_REQUIRED WORK_
After finding the line with "w).draws = s.draws := rfl" in the data below, set down exactly each line through the one with "w).getV r = s.getV r := rfl", inclusive, and stop there.

_DATASET RECORDS_
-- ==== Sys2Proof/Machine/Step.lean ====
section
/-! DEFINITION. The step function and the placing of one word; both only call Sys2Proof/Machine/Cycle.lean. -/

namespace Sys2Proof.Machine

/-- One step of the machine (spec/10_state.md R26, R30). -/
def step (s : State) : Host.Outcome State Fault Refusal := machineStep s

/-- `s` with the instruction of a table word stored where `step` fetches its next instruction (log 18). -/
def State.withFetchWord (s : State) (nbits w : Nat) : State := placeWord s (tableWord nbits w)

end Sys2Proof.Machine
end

==

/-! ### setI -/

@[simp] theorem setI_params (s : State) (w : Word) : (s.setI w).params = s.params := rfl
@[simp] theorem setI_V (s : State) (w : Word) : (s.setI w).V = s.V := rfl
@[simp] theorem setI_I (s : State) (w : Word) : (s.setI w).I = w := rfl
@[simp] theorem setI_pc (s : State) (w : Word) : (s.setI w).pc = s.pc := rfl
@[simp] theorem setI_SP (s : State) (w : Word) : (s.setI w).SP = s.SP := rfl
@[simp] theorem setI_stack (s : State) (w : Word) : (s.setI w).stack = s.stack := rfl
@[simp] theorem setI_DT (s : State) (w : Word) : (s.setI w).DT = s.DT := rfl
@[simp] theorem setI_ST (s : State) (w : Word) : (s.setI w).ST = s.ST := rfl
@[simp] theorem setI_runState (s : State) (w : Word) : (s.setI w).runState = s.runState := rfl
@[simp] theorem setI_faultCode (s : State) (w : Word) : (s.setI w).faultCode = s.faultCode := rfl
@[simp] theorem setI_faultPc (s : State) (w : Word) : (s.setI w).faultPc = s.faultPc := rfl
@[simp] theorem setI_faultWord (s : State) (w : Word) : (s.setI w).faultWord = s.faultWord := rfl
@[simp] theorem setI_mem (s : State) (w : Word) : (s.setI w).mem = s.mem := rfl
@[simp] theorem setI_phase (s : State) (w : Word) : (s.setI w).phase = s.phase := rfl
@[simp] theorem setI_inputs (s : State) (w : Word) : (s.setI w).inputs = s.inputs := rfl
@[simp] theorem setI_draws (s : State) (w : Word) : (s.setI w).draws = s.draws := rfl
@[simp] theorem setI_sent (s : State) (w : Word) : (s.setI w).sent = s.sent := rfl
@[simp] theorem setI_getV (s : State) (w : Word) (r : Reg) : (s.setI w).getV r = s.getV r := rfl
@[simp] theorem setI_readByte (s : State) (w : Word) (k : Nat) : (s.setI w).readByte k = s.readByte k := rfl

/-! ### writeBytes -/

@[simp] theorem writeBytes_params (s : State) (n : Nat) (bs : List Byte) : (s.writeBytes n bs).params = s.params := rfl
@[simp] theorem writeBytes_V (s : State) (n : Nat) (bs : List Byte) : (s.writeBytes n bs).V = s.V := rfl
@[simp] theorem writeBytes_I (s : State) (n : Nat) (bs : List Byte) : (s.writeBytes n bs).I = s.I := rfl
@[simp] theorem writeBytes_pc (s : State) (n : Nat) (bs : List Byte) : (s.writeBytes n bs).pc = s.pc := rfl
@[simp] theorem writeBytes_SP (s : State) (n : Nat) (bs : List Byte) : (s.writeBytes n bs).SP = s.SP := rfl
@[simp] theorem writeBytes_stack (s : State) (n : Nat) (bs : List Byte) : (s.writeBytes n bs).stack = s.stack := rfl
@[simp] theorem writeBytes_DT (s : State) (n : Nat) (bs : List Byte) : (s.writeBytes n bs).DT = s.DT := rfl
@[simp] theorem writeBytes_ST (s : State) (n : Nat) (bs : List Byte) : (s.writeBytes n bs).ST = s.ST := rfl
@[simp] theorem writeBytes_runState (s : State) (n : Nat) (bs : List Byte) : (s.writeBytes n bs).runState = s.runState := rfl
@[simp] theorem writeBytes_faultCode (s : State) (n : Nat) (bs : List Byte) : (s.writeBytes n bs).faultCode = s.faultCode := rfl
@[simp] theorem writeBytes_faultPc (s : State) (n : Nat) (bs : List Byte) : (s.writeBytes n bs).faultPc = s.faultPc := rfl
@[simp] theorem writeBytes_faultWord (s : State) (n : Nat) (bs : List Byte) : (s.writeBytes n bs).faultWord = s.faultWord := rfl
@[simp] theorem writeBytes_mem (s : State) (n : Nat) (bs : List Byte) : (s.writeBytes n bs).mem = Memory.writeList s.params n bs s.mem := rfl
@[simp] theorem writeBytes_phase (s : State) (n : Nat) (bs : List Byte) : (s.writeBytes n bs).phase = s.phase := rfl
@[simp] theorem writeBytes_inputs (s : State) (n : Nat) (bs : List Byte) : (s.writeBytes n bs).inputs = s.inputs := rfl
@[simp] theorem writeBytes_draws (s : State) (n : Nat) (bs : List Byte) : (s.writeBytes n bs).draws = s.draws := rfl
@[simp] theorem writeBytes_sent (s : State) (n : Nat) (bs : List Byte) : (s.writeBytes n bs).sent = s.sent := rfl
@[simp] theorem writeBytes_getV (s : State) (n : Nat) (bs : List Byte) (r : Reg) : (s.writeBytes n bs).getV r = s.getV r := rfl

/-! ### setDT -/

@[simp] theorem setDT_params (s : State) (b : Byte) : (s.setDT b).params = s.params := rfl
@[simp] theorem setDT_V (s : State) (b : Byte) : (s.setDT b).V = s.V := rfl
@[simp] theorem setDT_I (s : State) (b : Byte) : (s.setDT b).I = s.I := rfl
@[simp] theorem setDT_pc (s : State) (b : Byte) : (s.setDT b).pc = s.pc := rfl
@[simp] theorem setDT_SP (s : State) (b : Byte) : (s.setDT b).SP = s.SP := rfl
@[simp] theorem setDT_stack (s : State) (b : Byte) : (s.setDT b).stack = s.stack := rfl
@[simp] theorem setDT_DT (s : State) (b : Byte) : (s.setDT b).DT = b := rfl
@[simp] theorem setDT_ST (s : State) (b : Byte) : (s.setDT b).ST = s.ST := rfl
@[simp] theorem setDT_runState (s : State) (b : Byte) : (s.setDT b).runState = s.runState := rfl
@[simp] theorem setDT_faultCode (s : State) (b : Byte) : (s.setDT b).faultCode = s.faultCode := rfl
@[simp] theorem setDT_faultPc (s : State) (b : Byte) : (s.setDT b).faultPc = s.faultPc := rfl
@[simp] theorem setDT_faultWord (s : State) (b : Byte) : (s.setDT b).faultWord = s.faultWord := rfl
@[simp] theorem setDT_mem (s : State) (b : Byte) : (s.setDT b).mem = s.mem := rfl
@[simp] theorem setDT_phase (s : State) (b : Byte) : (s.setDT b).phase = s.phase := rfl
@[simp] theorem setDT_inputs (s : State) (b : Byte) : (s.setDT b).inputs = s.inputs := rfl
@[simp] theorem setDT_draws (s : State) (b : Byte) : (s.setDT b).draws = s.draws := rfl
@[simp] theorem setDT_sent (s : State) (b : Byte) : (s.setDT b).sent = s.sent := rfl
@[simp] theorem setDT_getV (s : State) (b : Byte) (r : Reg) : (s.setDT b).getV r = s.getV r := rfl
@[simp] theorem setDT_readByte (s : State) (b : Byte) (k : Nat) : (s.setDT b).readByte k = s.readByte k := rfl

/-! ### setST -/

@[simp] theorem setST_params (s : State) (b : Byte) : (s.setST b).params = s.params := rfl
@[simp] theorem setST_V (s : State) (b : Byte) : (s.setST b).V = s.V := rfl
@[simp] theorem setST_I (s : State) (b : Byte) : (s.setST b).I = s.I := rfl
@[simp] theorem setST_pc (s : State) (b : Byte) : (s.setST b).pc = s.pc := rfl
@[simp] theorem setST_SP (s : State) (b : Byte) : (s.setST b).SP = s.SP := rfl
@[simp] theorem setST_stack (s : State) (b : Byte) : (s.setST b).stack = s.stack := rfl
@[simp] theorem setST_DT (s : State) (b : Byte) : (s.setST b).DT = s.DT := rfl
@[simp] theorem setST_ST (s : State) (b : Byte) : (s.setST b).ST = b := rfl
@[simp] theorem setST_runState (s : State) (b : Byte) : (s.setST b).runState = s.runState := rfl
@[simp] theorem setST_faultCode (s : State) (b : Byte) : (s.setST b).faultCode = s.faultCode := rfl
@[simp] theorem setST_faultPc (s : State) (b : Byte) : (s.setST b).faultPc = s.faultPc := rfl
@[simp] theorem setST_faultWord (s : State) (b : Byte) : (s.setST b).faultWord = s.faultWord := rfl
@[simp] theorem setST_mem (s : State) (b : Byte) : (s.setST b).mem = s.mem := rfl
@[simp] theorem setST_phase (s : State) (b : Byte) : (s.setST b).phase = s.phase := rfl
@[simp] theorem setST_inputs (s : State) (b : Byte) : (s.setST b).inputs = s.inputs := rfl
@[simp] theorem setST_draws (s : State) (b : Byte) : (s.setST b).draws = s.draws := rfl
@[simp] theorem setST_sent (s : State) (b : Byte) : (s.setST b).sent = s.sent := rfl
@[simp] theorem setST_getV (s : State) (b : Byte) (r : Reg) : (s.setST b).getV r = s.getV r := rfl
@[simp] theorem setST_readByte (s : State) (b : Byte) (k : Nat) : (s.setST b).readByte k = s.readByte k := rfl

_TASK RESPONSE_
@[simp] theorem setI_draws (s : State) (w : Word) : (s.setI w).draws = s.draws := rfl
@[simp] theorem setI_sent (s : State) (w : Word) : (s.setI w).sent = s.sent := rfl
@[simp] theorem setI_getV (s : State) (w : Word) (r : Reg) : (s.setI w).getV r = s.getV r := rfl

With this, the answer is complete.